Compared with the prior art, the invention has the following technical effects:

the method combines a 3D space-time stacking convolution module and a multi-level feature fusion module, and fully combines semantic information of deep features and spatial information of shallow features by respectively performing feature enhancement processing and fusion on feature maps of different levels, thereby avoiding loss of effective information and improving the output precision of a network.

In the method, the characteristics of a channel domain and the characteristics of a space domain are enhanced respectively by establishing a parallel channel characteristic diagram generator and a space characteristic diagram generator based on a residual error structure so as to search a channel region and a face region with the most abundant information content, so that a remote plethysmography signal detection model can concentrate on the characteristics related to physiological signals, and the output precision of the remote plethysmography signal detection model is improved.

The invention (III) effectively avoids background noise interference without complex preprocessing work, and establishes an end-to-end remote plethysmograph signal detection model.

Drawings

Fig. 1 is a schematic flow chart of the remote plethysmograph signal detection model construction process of the present invention.

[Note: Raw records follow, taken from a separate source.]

/-- A token into a port's egress FIFO. -/
def State.toEgress (s : State) (port : Nat) (k : Token) : State := s.setFifo 1 port (s.fifo 1 port ++ [(k, [])])
/-- An egress FIFO has room. -/
def State.egressRoom (s : State) (port : Nat) : Bool := decide ((s.fifo 1 port).length < s.fifoDepth port)
/-- The egress ports of a route in force: an Ethernet PHY's first lane, or the links of an Arcade group. -/
def routePorts (r : Nat) : List Nat :=
  if r = 0 then []
  else if (r - 1) / 2 ^ 28 = 1 then [128 + (r - 1) % 256]
  else if (r - 1) / 2 ^ 28 = 2 then (List.range 8).map fun k => 288 + 8 * bits (r - 1) 20 5 + k
  else []
/-- Where the Plaza leads a token that has passed both stages (07 R210, R211, R213, R214): to no port, to the hitless selector, to a port
of one list, or to one of each of two. -/
inductive ExitWay
  | away
  | selector
  | one (ports : List Nat)
  | two (a b : List Nat)
  deriving DecidableEq, Repr
/-- The way out of a token, by its entry's routes in force (07 R216). -/
def State.exitWay (s : State) (k : Token) : ExitWay :=
  if k.tx then (match s.sliceLif k.slice with | some l => .one [l] | none => .away)
  else if k.key < 256 then .away
  else
    let i := k.key - 256
    let c := s.cn 0 i
    if (s.mateOf 2 0 i).isSome then .selector
    else if s.unselected k then .away
    else if routePorts c.out = [] then .away
    else if routePorts c.outB = [] then .one (routePorts c.out)
    else .two (routePorts c.out) (routePorts c.outB)
/-- The side tag of a token that leaves its first stage carries the JC bytes of its ODU (06 R174). -/
def State.tagJc (s : State) (k : Token) : Token :=
  if k.leg = 1 ∧ 256 ≤ k.key then { k with jc := (s.mp (k.key - 256) (b2n k.tx)).jc } else k
/-- A token into one of two egress FIFOs that take it: a full one drops it there, counted (R58; 07 R211). -/
def State.bridgeInto (s : State) (a port : Nat) (k : Token) : State :=
  if s.egressRoom port then s.toEgress port k else (s.cinc (Ctr.AVE_EDGE_OVF a)).setAv a { s.av a with ovf := true }

/-- TOKEN_TRANSFER (R45, R46): one handshake, where its upstream neighbour offers a token and its downstream neighbour has room.
(DESIGN CHOICE, log entry 17) -/
def tokenTransferEffect (t : Nat) (x : Hop) (s : State) : State :=
  match x with
  | .localPort port =>
    (match s.fifo 0 port with
    | (k, []) :: r =>
      if k.tx ∧ 256 ≤ k.key ∧ s.inTxPair (k.key - 256) then (s.setFifo 0 port r).emit (.toSelector (k.key - 256) k) else s.setFifo 0 port r
    | _ => s)
  | .kerb port a d => if a < 36 ∧ d < 2 then s.hopKerb t port (a * 2 + d) else s
  | .stage a d h k =>
    if ¬ (a < 36 ∧ d < 2 ∧ h < 2 ∧ k ≤ Config.stagesLess1) ∨ s.aveOut a then s else
    let p := s.pipe a d
    if (p.at_ h k).isSome then s
    else if k = 0 then
      (match p.kerb[p.took h]? with
      | some z => s.setPipe a d ((p.take h).fill h 0 z)
      | none => s)
    else
      (match p.at_ h (k - 1) with
      | some z => s.setPipe a d ((p.clear h (k - 1)).fill h k z)
      | none => s)
  | .offer a d h data mark =>
    if ¬ (a < 36 ∧ d < 2 ∧ h < 2) ∨ s.aveOut a then s else
    let p := s.pipe a d
    (match p.at_ h Config.stagesLess1 with
    | some z =>
      if 64 ≤ (p.skew h).length then s else
      let q := p.clear h Config.stagesLess1
      let tok := { z with leg := z.leg + 1, data := data, mark := mark }
      (s.setPipe a d (if h = 0 then { q with skA := q.skA ++ [tok], since := t } else { q with skB := q.skB ++ [tok], since := t })).skewPeak a d
    | none => s)
  | .pass a d =>
    let p := s.pipe a d
    (match p.out with
    | some k =>
      if 2 ≤ k.leg then s.passOn t a d []
      else
        let s1 := s.setPipe a d { p with out := none }
        if ¬ s.forwarded a k then s1.cinc Ctr.PLZ_OVERLAP_DROP
        else s1.passOn t a d [(s.tagJc k, s.nextDests k)]
    | none => s.passOn t a d [])
  | .egress a d port other =>
    let p := s.pipe a d
    (match p.out with
    | some k =>
      let s1 := s.setPipe a d { p with out := none }
      if k.leg < 2 then s
      else if ¬ s.forwarded a k then s1.cinc Ctr.PLZ_OVERLAP_DROP
      else match s.exitWay k, other with
        | .away, _ => s1
        | .selector, _ => s1.emit (.toSelector (k.key - 256) k)
        | .one l, none => if l.contains port ∧ s.egressRoom port then s1.toEgress port k else s
        | .two l m, some o => if l.contains port ∧ m.contains o then (s1.bridgeInto a port k).bridgeInto a o k else s
        | _, _ => s
    | none => s)

/-! ### The Median (16 R461 to R463) -/

/-- MEDIAN_COMPARE (16 R461, R462): equal tokens are forwarded when the Plaza has taken the one before; tokens or change sets that
differ, and a 65th uncompared token, are mismatches. (DEDUCED, log entry 91) -/
def medianCompareEffect (t : Nat) (x : MedWhat) (s : State) : State :=
  match x with
  | .token a d =>
    let p := s.pipe a d
    (match p.skA, p.skB, p.out with
    | u :: ru, v :: rv, none => if u = v then s.setPipe a d { p with skA := ru, skB := rv, out := some u } else s.fence t a 1
    | u :: _, v :: _, some _ => if u = v then s else s.fence t a 1
    | _, _, _ => s)
  | .skew a d =>
    let p := s.pipe a d
    let lone (h : Nat) : Bool := decide ((p.skew h).length = 64) && (p.skew (1 - h)).isEmpty && (p.at_ h Config.stagesLess1).isSome
    if lone 0 || lone 1 then s.fence t a 3 else s
  | .commit c eq =>
    match s.running t c with
    | some _ => if eq then s else s.fence t (s.ctxAve c) 2
    | none => s

/-- STALL_TIMEOUT (16 R462): the edge FIFOs offer tokens to a pipeline, and neither half has delivered one for 1 µs. -/
def stallTimeoutEffect (t a d : Nat) (s : State) : State :=
  let p := s.pipe a d
  let waits := decide (p.kerb ≠ []) || s.offered (a * 2 + d)
  if waits ∧ p.since + us 1 ≤ t then s.fence t a 4 else s

/-- EDGE_FIFO_WRITE (R58). -/
def execEdgeFifoWrite (t port : Nat) (k : Token) : State → Host.Outcome State Fault Refusal := event t (edgeFifoWriteEffect t port k)
/-- EDGE_FIFO_READ (R58). -/
def execEdgeFifoRead (t port key : Nat) : State → Host.Outcome State Fault Refusal := event t (edgeFifoReadEffect t port key)
/-- TOKEN_TRANSFER (R46). -/
def execTokenTransfer (t : Nat) (x : Hop) : State → Host.Outcome State Fault Refusal := event t (tokenTransferEffect t x)
/-- MEDIAN_COMPARE (R461). -/
def execMedianCompare (t : Nat) (x : MedWhat) : State → Host.Outcome State Fault Refusal := event t (medianCompareEffect t x)
/-- STALL_TIMEOUT (R462). -/
def execStallTimeout (t a d : Nat) : State → Host.Outcome State Fault Refusal := event t (stallTimeoutEffect t a d)

end Sys2Proof.Machine
end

Fig. 2 is a schematic structural diagram of a shallow feature extraction module according to the present invention.

FIG. 3 is a schematic diagram of the structure of the 3D spatio-temporal stacking convolution module according to the present invention.

Fig. 4 is a schematic structural diagram of a multi-level feature fusion module according to the present invention.

Fig. 5 is a schematic structural diagram of a signal prediction module according to the present invention.

Fig. 6 is a comparison graph of the detection result and the actual measurement result of the remote plethysmograph signal in the embodiment 1 of the present invention.

Fig. 7 is a statistical chart of heart rate prediction results according to embodiment 2 of the present invention, in which fig. 7(a) is a diagram of heart rate estimation effects, and fig. 7(b) is a distribution diagram of absolute errors of average heart rates.

The present invention will be explained in further detail with reference to examples.

Detailed Description

The following embodiments of the present invention are provided, and it should be noted that the present invention is not limited to the following embodiments, and all equivalent changes based on the technical solutions of the present invention are within the protection scope of the present invention.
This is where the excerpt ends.